I did not submit the test case since the problem did not always show up--due to
the non-determinism in MiniYarnCluster.
Anyway, I see that you have already covered that in the objectives of YARN-957:
| Say 2048MB is reserved on nm1 but nm2 comes back with 2048MB available
memory. In this case if the original request was made without any locality then
scheduler should unreserve memory on nm1 and allocate requested 2048MB
container on nm2.
> RM gets stuck with a reservation, ignoring new containers
> ---------------------------------------------------------
>
> Key: YARN-1076
> URL: https://issues.apache.org/jira/browse/YARN-1076
> Project: Hadoop YARN
> Issue Type: Bug
> Components: resourcemanager
> Reporter: Maysam Yabandeh
> Priority: Minor
>
> LeafQueue#assignContainers rejects newly available containers if
> #needContainers returns false:
> {code:java}
> if (!needContainers(application, priority, required)) {
> continue;
> }
> {code}
> When the application has already reserved all the required containers,
> #needContainers returns false as long as no starvation is reported:
> {code:java}
> return (((starvation + requiredContainers) - reservedContainers) > 0);
> {code}
> where starvation is computed based on the attempts on re-reserving a
> resource. On the other hand, a resource is re-reserved via
> #assignContainersOnNode only if it passed the #needContainers precondition:
> {code:java}
> // Do we need containers at this 'priority'?

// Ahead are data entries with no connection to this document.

/-- Cells of the merge store in use, and its entries (R299). -/
def State.storeCells (s : State) : Nat := (s.timing.merges.map fun p => (p.2.held.map HeldFrame.cells).sum).sum
def State.storeEntries (s : State) : Nat := (s.timing.merges.map fun p => p.2.held.length).sum
/-- R320: HELD of a group, and STORE_STATUS on every MRG page. -/
def refreshStore (g : Nat) (s : State) : State :=
  let s1 := s.wr (mrgPage g) F.mrg_MRG_STATUS_HELD (sat 16 (s.merge g).held.length)
  (List.range 64).foldl (fun t k => (t.wr (mrgPage k) F.mrg_STORE_STATUS_CELLS_USED s.storeCells).wr (mrgPage k)
    F.mrg_STORE_STATUS_ENTRIES_USED s.storeEntries) s1
/-- A frame taken out of the merge store. -/
def forgetHeld (id : Nat) (s : State) : State :=
  match s.timing.merges.find? fun p => p.2.held.any fun h => h.frame == id with
  | some (g, m) => refreshStore g (s.putMerge g { m with held := m.held.filter fun h => h.frame != id })
  | none => s

/-! ## Bytes of the headers -/

/-- The offset of the EtherType behind at most two 802.1Q or 802.1ad tags. -/
def typeOffset (bs : List Byte) : Nat :=
  let tag (o : Nat) : Bool := beVal (slice bs o 2) == 0x8100 || beVal (slice bs o 2) == 0x88A8
  if tag 12 then (if tag 16 then 20 else 16) else 12

/-- R301: bytes 12 and 13 equal ETHERTYPE on a frame from a Denoon port. -/
def State.recognises (s : State) (port : Nat) (bs : List Byte) : Bool :=
  s.rd (prt port) F.prt_LINK_STATUS_PARTNER == 2 && beVal (slice bs 12 2) == s.rd 0x55 F.hbd5_GROUP_CFG_ETHERTYPE

/-- R21, R159: the pre-class of a frame. -/
def State.preClass (s : State) (port : Nat) (tagged : Bool) (bs : List Byte) : Nat :=
  let o := if tagged then 28 else 12
  let t := beVal (slice bs o 2)
  if t = 0x8100 ∨ t = 0x88A8 then s.classOfPriority port (beVal (slice bs (o + 2) 1) / 32)
  else s.rd (prt port) F.prt_PCP_MAP_DEFAULT_TC

/-- The one's-complement sum of bytes as 16-bit words. -/
def onesSum : List Byte → Nat
  | [] => 0
  | [a] => a.toNat * 256
  | a :: b :: r => a.toNat * 256 + b.toNat + onesSum r
/-- Carries folded back in. -/
def foldCarry (n : Nat) : Nat :=
  let f (x : Nat) : Nat := x % 65536 + x / 65536
  f (f (f n))

/-- R265: CE put into a frame's IP header; none where the header lies elsewhere. The flag tells whether the field
changed. -/
def markCe (bs : List Byte) : Option (List Byte × Bool) :=
  let o := typeOffset bs
  let t := beVal (slice bs o 2)
  let ip := o + 2
  let b1 := beVal (slice bs (ip + 1) 1)
  if t = 0x0800 then
    if b1 % 4 = 1 ∨ b1 % 4 = 2 then
      let old := beVal (slice bs ip 2)
      let new_ := old - b1 % 4 + 3
      let hc := beVal (slice bs (ip + 10) 2)
      let hc1 := 65535 - foldCarry ((65535 - hc) + (65535 - old) + new_)
      some (overwrite (overwrite bs ip (beBytes 2 new_)) (ip + 10) (beBytes 2 hc1), true)
    else some (bs, false)
  else if t = 0x86DD then
    if b1 / 16 % 4 = 1 ∨ b1 / 16 % 4 = 2 then
      some (overwrite bs (ip + 1) (leBytes 1 (b1 - b1 / 16 % 4 * 16 + 48)), true)
    else some (bs, false)
  else none

/-- R300: the tag of a frame stamped here. -/
def State.denoonTag (s : State) (f : Frame) : List Byte :=
  let mg := mdGet f.md 0x36 1
  beBytes 2 (s.rd 0x55 F.hbd5_GROUP_CFG_ETHERTYPE) ++ beBytes 8 (f.stamp / nsUnits) ++ beBytes 2 (f.stamp % nsUnits) ++
    beBytes 2 (f.tq * 4096 + s.rd 0x55 F.hbd5_GROUP_CFG_CHIP_ID) ++
    beBytes 2 ((if mg ≥ 128 then mg % 64 else 0) * 1024 + f.port)

/-- R301: the tag inserted, kept or stripped; and by how many bytes what follows it has moved. A replica held for a release
takes none: the copies forwarded do (R315). -/
def State.shapeTag (s : State) (f : Frame) (r : Replica) (bs : List Byte) : List Byte × Int :=
  let denoon := s.rd (prt r.port) F.prt_LINK_STATUS_PARTNER == 2
  if f.tagged then (if denoon then (bs, 0) else (bs.take 12 ++ bs.drop 28, -16))
  else if f.addTag && denoon && r.releaseOf == 0 then (bs.take 12 ++ s.denoonTag f ++ bs.drop 12, 16)
  else (bs, 0)

/-- The UDP checksum of a frame recomputed (R115), behind a Denoon tag of `tag` bytes if it carries one; other frames
unchanged. -/
def udpChecksum (tag : Nat) (bs : List Byte) : List Byte :=
  let o := typeOffset (bs.take 12 ++ bs.drop (12 + tag)) + tag
  let t := beVal (slice bs o 2)
  let ip := o + 2
  let done (udp : Nat) (pseudo : List Byte) : List Byte :=
    let len := beVal (slice bs (udp + 4) 2)
    let body := overwrite (slice bs udp len) 6 [0, 0]
    let c := 65535 - foldCarry (onesSum pseudo + 17 + len + onesSum body)
    overwrite bs (udp + 6) (beBytes 2 (if c = 0 then 65535 else c))
  if t = 0x0800 ∧ beVal (slice bs (ip + 9) 1) = 17 then
    done (ip + 4 * (beVal (slice bs ip 1) % 16)) (slice bs (ip + 12) 8)
  else if t = 0x86DD ∧ beVal (slice bs (ip + 6) 1) = 17 then done (ip + 40) (slice bs (ip + 8) 32)
  else bs

/-- R115: the egress stamp inserted into a one-step event message whose header starts at `off`: into originTimestamp and
correctionField; a Pdelay_Resp has no place for it but correctionField, to which the whole stamp is added, modulo 2^64, so that
one that came in with minus the request's arrival leaves with the turnaround time (DEDUCED, log entry 174). -/
def insertStamp (bs : List Byte) (tag off : Nat) (t : T80) : List Byte :=
  let n := t / nsUnits
  let corr := beVal (slice bs (off + 8) 8)
  udpChecksum tag (if beVal (slice bs off 1) % 16 = 3 then overwrite bs (off + 8) (beBytes 8 (corr + t))
    else overwrite (overwrite bs (off + 34) (beBytes 6 (n / 1000000000) ++ beBytes 4 (n % 1000000000))) (off + 8)
      (beBytes 8 (corr + t % nsUnits)))

/-- A one-step event message: an event message whose twoStepFlag is 0. -/
def oneStep (bs : List Byte) (off : Nat) : Bool :=
  decide (beVal (slice bs off 1) % 16 < 4) && !(beVal (slice bs (off + 6) 1)).testBit 1

/-! ## Reception -/

/-- R112, R193: a received frame with what the Cuff writes into its metadata. -/
def State.newFrame (s : State) (port : Nat) (bytes : List Byte) (stamp : T80) (tq : Nat) : Frame :=
  let tagged := s.recognises port bytes
  let md := leBytes 8 (stamp / nsUnits) ++ leBytes 2 (stamp % nsUnits) ++ leBytes 1 tq ++ leBytes 1 0 ++ leBytes 2 port ++
    leBytes 6 0 ++ leBytes 1 (s.preClass port tagged bytes) ++ leBytes 107 0
  { port := port, bytes := bytes, md := md, tagged := tagged, flags := if tagged then 1024 else 0 }

/-- R425: a slice whose wake has failed: its ports drop frames as SLOT_OVERRUN. -/
def State.sliceLost (s : State) (g : Nat) : Bool := (s.mtn.doms.val {} g).failed != 0

/-- R24 step 1: decoded, stamped, and put into the ingress FIFO, or dropped where that is full (R21). MAC Control frames
stay outside (R136). -/
def receiveFrame (port : Nat) (tap : RxTap) (bytes : List Byte) (fifoFull : Bool) (s : State) : State :=
  let (stamp, tq, s1) := ingressStamp tap s
  if beVal (slice bytes 12 2) = 0x8808 then
    (if beVal (slice bytes 14 2) = 0x0101 then s1 else (s1.count 0x010D port).raise (prt port) 7)
  else
    let id := s1.palm.nextFrame
    let s2 := { s1 with palm := { s1.palm with nextFrame := id + 1 } }.putFrame id (s1.newFrame port bytes stamp tq)
    if fifoFull || s1.sliceLost (sliceOf port) then dropAtIngress id 0xF8 (s2.count 0x0107 port) else s2

/-- FRAME_RECEIVE (R24): a frame of these bytes, FCS included, on a port that is up; `fifoFull` when its Cuff's FIFO has
no room. In the safe state the Cuff discards it, and RX_DROPS counts it (R465). -/
def execFrameReceive (port : Fin 1024) (tap : RxTap) (bytes : List Byte) (fifoFull : Bool) (s : State) : Out :=
  .next (s.given (s.configured port.val && s.up port.val) fun s =>
    if s.isSafe then s.count 0x0108 port.val else s.running (receiveFrame port.val tap bytes fifoFull))

/-! ## Ingress slots (R21, R199, R399) -/

/-- One step of a trace LFSR (R399). -/
def lfsrStep (v : Nat) : Nat := if v % 2 = 1 then (v / 2) ^^^ 0x80200003 else v / 2

/-- R399: the slice's LFSR steps, and tells whether the frame is tagged. -/
def traceTag (slice : Nat) (s : State) : Bool × State :=
  if s.on (trcPage slice) F.trc_TRACE_CFG_ENABLE then
    let v := lfsrStep (s.palm.lfsr.val 0 slice)
    let n := max 10 (s.rd (trcPage slice) F.trc_TRACE_CFG_RATE_LOG2)
    (v % 2 ^ n == 0, { s with palm := { s.palm with lfsr := s.palm.lfsr.put 0 slice v } })
  else (false, s)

> if (!needContainers(application, priority, required)) {
> continue;
> }
> //.
> //.
> //.
>
> // Try to schedule
> CSAssignment assignment =
> assignContainersOnNode(clusterResource, node, application,
> priority,
> null);
> {code}
> In other words, once needContainers returns false due to a reservation, it
> keeps rejecting newly available resources, since no reservation is ever
> attempted.
--
This message is automatically generated by JIRA.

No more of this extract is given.